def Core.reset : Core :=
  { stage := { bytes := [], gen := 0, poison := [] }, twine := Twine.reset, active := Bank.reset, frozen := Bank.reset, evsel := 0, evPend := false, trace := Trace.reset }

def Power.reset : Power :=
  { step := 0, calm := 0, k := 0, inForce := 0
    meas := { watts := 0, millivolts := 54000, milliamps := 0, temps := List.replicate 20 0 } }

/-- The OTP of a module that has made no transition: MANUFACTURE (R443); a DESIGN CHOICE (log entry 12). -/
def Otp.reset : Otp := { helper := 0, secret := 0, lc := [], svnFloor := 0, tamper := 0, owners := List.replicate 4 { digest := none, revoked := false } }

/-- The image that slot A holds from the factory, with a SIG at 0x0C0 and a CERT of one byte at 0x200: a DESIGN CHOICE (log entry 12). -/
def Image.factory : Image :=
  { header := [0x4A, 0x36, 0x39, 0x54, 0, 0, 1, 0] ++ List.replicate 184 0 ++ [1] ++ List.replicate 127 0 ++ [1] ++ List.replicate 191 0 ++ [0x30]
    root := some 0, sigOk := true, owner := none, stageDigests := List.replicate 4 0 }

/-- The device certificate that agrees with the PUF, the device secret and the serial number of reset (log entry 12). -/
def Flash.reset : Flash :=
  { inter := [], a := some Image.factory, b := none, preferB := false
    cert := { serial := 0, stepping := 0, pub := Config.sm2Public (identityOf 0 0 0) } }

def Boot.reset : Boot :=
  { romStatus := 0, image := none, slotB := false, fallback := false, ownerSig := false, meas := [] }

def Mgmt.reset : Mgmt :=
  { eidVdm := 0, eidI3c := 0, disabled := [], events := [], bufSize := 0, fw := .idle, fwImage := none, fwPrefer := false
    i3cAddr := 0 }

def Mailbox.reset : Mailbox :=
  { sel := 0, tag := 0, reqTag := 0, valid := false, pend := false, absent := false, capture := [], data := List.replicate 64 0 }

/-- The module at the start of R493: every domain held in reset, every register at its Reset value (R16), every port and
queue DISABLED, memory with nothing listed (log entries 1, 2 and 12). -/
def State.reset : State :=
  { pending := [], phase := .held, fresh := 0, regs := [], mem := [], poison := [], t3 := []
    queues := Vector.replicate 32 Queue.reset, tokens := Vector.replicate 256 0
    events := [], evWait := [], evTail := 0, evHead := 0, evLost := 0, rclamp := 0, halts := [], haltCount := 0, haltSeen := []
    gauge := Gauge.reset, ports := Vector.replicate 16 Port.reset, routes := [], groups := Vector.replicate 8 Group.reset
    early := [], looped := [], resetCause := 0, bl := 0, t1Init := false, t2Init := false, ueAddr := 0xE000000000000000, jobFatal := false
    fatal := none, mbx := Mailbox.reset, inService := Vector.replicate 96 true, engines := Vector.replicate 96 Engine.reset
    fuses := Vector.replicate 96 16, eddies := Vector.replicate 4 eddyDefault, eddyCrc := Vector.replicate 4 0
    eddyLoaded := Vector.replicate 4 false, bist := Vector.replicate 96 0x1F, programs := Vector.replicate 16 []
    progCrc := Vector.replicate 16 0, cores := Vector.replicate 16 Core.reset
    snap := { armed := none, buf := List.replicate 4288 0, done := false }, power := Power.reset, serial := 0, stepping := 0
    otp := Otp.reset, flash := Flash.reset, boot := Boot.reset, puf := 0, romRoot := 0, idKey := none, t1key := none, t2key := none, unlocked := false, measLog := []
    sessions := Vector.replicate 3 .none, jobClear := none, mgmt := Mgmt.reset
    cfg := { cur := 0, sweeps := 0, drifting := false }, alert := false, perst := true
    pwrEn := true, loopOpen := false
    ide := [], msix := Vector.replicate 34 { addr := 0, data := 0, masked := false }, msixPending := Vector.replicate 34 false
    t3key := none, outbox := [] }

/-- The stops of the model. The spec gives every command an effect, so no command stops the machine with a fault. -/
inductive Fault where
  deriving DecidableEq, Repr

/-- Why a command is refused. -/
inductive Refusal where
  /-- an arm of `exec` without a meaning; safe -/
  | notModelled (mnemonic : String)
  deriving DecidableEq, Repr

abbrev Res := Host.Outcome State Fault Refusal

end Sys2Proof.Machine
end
=-=-=
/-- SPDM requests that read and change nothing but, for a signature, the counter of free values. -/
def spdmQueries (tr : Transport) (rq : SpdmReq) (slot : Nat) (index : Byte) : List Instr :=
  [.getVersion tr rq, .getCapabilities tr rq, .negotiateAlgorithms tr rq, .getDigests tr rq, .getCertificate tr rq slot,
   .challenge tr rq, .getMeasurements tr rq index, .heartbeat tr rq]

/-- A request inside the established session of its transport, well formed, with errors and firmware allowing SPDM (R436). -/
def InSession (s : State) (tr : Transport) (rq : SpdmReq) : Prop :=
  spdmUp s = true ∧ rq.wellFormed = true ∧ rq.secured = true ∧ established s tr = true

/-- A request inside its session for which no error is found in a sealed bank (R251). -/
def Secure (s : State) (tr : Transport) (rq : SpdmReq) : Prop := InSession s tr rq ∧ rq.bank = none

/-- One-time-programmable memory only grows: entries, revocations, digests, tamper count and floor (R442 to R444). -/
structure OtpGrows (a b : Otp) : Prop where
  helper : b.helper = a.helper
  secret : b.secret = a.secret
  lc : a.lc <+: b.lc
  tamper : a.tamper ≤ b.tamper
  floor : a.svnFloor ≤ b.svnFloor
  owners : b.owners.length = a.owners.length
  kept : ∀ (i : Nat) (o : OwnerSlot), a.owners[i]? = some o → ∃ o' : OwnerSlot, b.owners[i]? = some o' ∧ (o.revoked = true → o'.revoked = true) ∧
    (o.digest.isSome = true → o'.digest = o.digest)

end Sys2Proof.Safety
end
=-=-=
- **Exercise requirements**: Copy out only the lines of the records above from the one with "trace := Trace.reset" through the one with "temps := List.replicate", exactly as they stand, both included.

- **Exercise output**:
  { stage := { bytes := [], gen := 0, poison := [] }, twine := Twine.reset, active := Bank.reset, frozen := Bank.reset, evsel := 0, evPend := false, trace := Trace.reset }

def Power.reset : Power :=
  { step := 0, calm := 0, k := 0, inForce := 0
    meas := { watts := 0, millivolts := 54000, milliamps := 0, temps := List.replicate 20 0 } }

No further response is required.